In [None]:
import sys
sys.path.append('..')

from preference_datasets import get_batch_iterator
import torch
from transformers import AutoTokenizer, AutoModelForCausalLM
from peft import PeftModel, PeftConfig
import datasets
import matplotlib.pyplot as plt
import random

In [None]:
lora_dir='/scratch/ssumathi/Re-tuning/ReTuning-main/cache/ssumathi/my_baseline_add_13b_2024-11-12_20-54-13_323235/LATEST'

model = AutoModelForCausalLM.from_pretrained('huggyllama/llama-13b',torch_dtype=torch.float16,device_map='auto')
model = PeftModel.from_pretrained(model, lora_dir)
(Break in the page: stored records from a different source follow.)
-- ==== Sys2Proof/Machine/Parts.lean ====
section
/-! DEFINITION. The parts of the state, chapter by chapter. Each field's comment gives its width, the file of spec/ and
the rule that names it, its reset value (spec: stated there; DC1: log entry 1; MODEL: the model's own; -: no instance at
reset), and what it holds. -/

namespace Sys2Proof.Machine

/-! ### Islands, reset, arming -/

/-- State of one island (R40 Table 7). -/
inductive IslandState where | running | restarting | stopped
  deriving DecidableEq, Repr

/-- Cause of an island restart (R581 Table 8, LAST_CAUSE). -/
inductive RestartCause where | watchdog | channel | memory | rail | command | activation
  deriving DecidableEq, Repr

/-- One island of R18 Table 1. -/
structure Island where
  /-- 2 | 01 R40 | DC1 running once started | STATE of the island -/
  state : IslandState := .running
  /-- 16 | 01 R40 | spec 0 at power-on | RESTARTS, saturating -/
  restarts : Nat := 0
  /-- 32 | 01 R38 | spec 0 at power-on | TRANSIENT error count, saturating -/
  transient : Nat := 0
  /-- 32 | 01 R38 | spec 0 at power-on | PERSISTENT error count, saturating -/
  persistent : Nat := 0
  /-- 32 | 01 R40 | spec 0 at power-on | SCRUB_PASSES, saturating -/
  scrubPasses : Nat := 0
  /-- list | 01 R39 | DC1 empty | times of the persistent errors of the last 60 s -/
  persTimes : List Nat := []
  /-- time | 01 R39 | DC1 none | time of the last restart under R39 -/
  memRestartAt : Option Nat := none
  /-- 32 | 01 R38 | DC1 0 | transient errors since the last MEM_TRANSIENT -/
  transientSecond : Nat := 0
  /-- time | 01 R38 | DC1 none | time of the last MEM_TRANSIENT -/
  transientAt : Option Nat := none
  /-- list | 20 R573 | DC1 empty | times of the counted restarts of the last hour -/
  restartTimes : List Nat := []
  /-- 3 | 20 R570 | DC1 watchdog | cause of the present or last restart -/
  restartCause : RestartCause := .watchdog
  /-- 2 | 18 R539 | DC1 0 | failed starts from the committed bank -/
  startFails : Nat := 0
  deriving DecidableEq, Repr

/-- Where the module is between power-on and ready (R567, R577, R540, R553). -/
inductive Phase where
  | held      -- held in a module reset
  | starting  -- reset ended, islands starting, not ready
  | ready     -- READY
  | recovery  -- R540
  | lockout   -- third WARDEN_WATCHDOG reset within 1 h (R573)
  deriving DecidableEq, Repr

/-- Reset, start-up and arming (chapter 20). -/
structure ResetState where
  /-- enum | 20 R567 | spec held in the power-on reset | phase of the module -/
  phase : Phase := .held
  /-- 8 | 20 R568 | spec POWER_ON | RESET_CAUSE, HW_STATUS[23:16] -/
  cause : Nat := 0x01
  /-- 1 | 10 R324 | spec 0 | HW_STATUS ARMED -/
  armed : Bool := false
  /-- 16 | 20 R579 | DC1 0 | HOLD_MS in force -/
  holdMs : Nat := 0
  /-- time | 20 R567 | MODEL 0 | beginning of the present or last reset -/
  heldAt : Nat := 0
  /-- time | 20 R581 | DC1 0 | end of the last reset -/
  resetEndAt : Nat := 0
  /-- 16 | 20 R581 | DC1 0 | READY_MS -/
  readyMs : Nat := 0
  /-- 8 | 20 R581 | spec 0xFF none | LAST_ISLAND -/
  lastIsland : Nat := 0xFF
  /-- 3 | 20 R581 | DC1 watchdog | LAST_CAUSE -/
  lastCause : RestartCause := .watchdog
  /-- time | 20 R581 | DC1 0 | time of the last ARMED -/
  armedAt : Nat := 0
  /-- 1 | 20 R572 | DC1 false | the module was armed before the disarming restart and re-arms by itself -/
  autoRearm : Bool := false
  /-- time | 20 R576 | DC1 none | start of the hold window -/
  holdStart : Option Nat := none
  /-- 16 | 20 R576 | DC1 0 | channels taken over in this hold window -/
  holdTaken : Nat := 0
  /-- list | 20 R573 | DC1 empty | times of WARDEN_WATCHDOG resets of the last hour -/
  wardenResets : List Nat := []
  /-- 1 | 20 R581 | DC1 false | MODULE_RESET accepted, its reset not yet begun -/
  resetPending : Bool := false
  /-- list | 20 R581 | DC1 empty | ISLAND_RESTART orders accepted, their restarts not yet begun, in the order placed (R28) -/
  restartOrders : List Nat := []
  deriving DecidableEq, Repr
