/-- A transport is UP (R627). -/
def ModuleState.up (m : ModuleState) : Transport → Bool
  | .spi => m.reset.phase == .ready
  | .canA => (m.ctl 0).carries && m.cfg (canCfg 0 + 16) 4 != 0xFFFFFFFF && m.configured
  | .canB => (m.ctl 1).carries && m.cfg (canCfg 1 + 16) 4 != 0xFFFFFFFF && m.configured
  | .ethernet => m.runs isNetwork && bit (m.cfg 3016 1) 0 && m.hostLink
  | .levee => m.pairMode != 0 && m.configured && (m.pair.port1.up || m.pair.port2.up)

/-- Messages a controller's transport can still take (R382): 8 wait for the transport buffer, and one more when the buffer is idle. -/
def Can.spare (q : Can) : Nat := (if q.tpTx.isNone && q.tpBuf.isNone && q.tpWait.isEmpty then 9 else 8) - q.tpWait.length

/-- Whether a network transport can take some more packets to a destination now (R316, R320, R382). -/
def ModuleState.takes (m : ModuleState) (c : Comm) (x : Transport) (dest : Nat × Nat) (ps : List (List Byte)) : Bool :=
  match x with
  | .spi => true
  | .canA => m.up .canA && ps.length ≤ (c.can.getD 0 {}).spare
  | .canB => m.up .canB && ps.length ≤ (c.can.getD 1 {}).spare
  | .ethernet => m.up .ethernet && m.udpFits c.eth dest ps
  | .levee => m.up .levee

/-- A packet handed to a network transport that takes it: on Ethernet a datagram from port 19788 with CMD_PCP (R319, R393). -/
def ModuleState.hand (m : ModuleState) (c : Comm) (x : Transport) (dest : Nat × Nat) (b : List Byte) : Comm :=
  match x with
  | .canA => { c with can := upd c.can 0 fun q => m.tpStart 0 { q with tpWait := q.tpWait ++ [b] } }
  | .canB => { c with can := upd c.can 1 fun q => m.tpStart 1 { q with tpWait := q.tpWait ++ [b] } }
  | .ethernet =>
    { c with eth := m.sendUdp c.eth 19788 m.cmdPcp dest b, out := c.out ++ [{ transport := x, dest, bytes := b }] }
  | _ => { c with out := c.out ++ [{ transport := x, dest, bytes := b }] }

/-! ### Records -/

/-- Operating time in ms: it counts while the recorder island runs (R426). -/
def ModuleState.opTime (m : ModuleState) : Nat :=
  if m.runs isRecorder then m.recd.opMs + (m.now - m.recd.opAt) / 1000000 else m.recd.opMs

/-- UNIT of the record key (R425). -/
def ModuleState.unit (m : ModuleState) : Nat := Config.serialNumber % 2 ^ 14 * 4 + m.pair.id

/-- A record key in 16 bytes (R425). -/
def ModuleState.keyBytes (m : ModuleState) (k : Key) : List Byte :=
  leBytes 6 k.op ++ leBytes 4 k.cycle ++ leBytes 4 k.seq ++ leBytes 2 m.unit

/-- Bytes a record takes in the record buffer (R433, R435, R437). A snapshot is written to MRAM. -/
def RecordBody.size : RecordBody → Nat
  | .event _ _ => 64
  | .cycle _ _ _ _ _ _ _ => 64
  | .trace _ _ _ _ body _ => 44 + body.length
  | .snapshot _ _ => 0

/-- Bytes of a list of records. -/
def recBytesSum (l : List Rec) : Nat := (l.map fun x => x.body.size).sum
tokenizer = AutoTokenizer.from_pretrained("huggyllama/llama-13b")
if tokenizer.pad_token_id is None:
    tokenizer.pad_token_id = tokenizer.eos_token_id

In [None]:
def generate_from_prompt(model,prompt,tokenizer):
    input_tok=tokenizer(prompt,add_special_tokens=False)
    input_ids=torch.LongTensor(input_tok['input_ids']).cuda()
    attention_mask=torch.LongTensor(input_tok['attention_mask']).cuda()
    tokenized_samples = model.generate(
        input_ids=input_ids,
        attention_mask=attention_mask,
        max_length=2048, 
        do_sample=False, 
        pad_token_id=tokenizer.pad_token_id
    )
    return tokenizer.batch_decode(tokenized_samples,skip_special_tokens=True)

In [None]:
res_dict = {}
eval_lengths = range(2, 60)

for num_digits in eval_lengths:
    print(f"Evaluating for length: {num_digits} digits")
    num_right = 0
    for i in range(100):
        a = random.randint(10**(num_digits - 1), 10**num_digits - 1)
        b = random.randint(10**(num_digits - 1), 10**num_digits - 1)
        sample = generate_from_prompt(model, [f'{a} + {b}\nSolution: '], tokenizer)
        predicted_sum = sample[0].split('\nSolution: ')[-1].strip()
        if predicted_sum == str(a + b):
            num_right += 1
    
    res_dict[num_digits] = num_right
    print(res_dict)
print("Final Results:", res_dict)


In [None]:
import matplotlib.pyplot as plt

results = {2: 100, 3: 100, 4: 100, 5: 99, 6: 99, 7: 100, 8: 99, 9: 99, 10: 100, 11: 99, 12: 99, 
           13: 99, 14: 98, 15: 96, 16: 88, 17: 41, 18: 27, 19: 12, 20: 9, 21: 2, 22: 0, 23: 0, 
           24: 0, 25: 0, 26: 0, 27: 0, 28: 0, 29: 0, 30: 0, 31: 0, 32: 0, 33: 0, 34: 0, 35: 0, 
           36: 0, 37: 0, 38: 0, 39: 0, 40: 0, 41: 0, 42: 0, 43: 0, 44: 0, 45: 0, 46: 0, 47: 0, 
           48: 0, 49: 0, 50: 0, 51: 0, 52: 0, 53: 0, 54: 0, 55: 0, 56: 0, 57: 0, 58: 0, 59: 0}

lengths = list(results.keys())
accuracies = [value / 100 for value in results.values()]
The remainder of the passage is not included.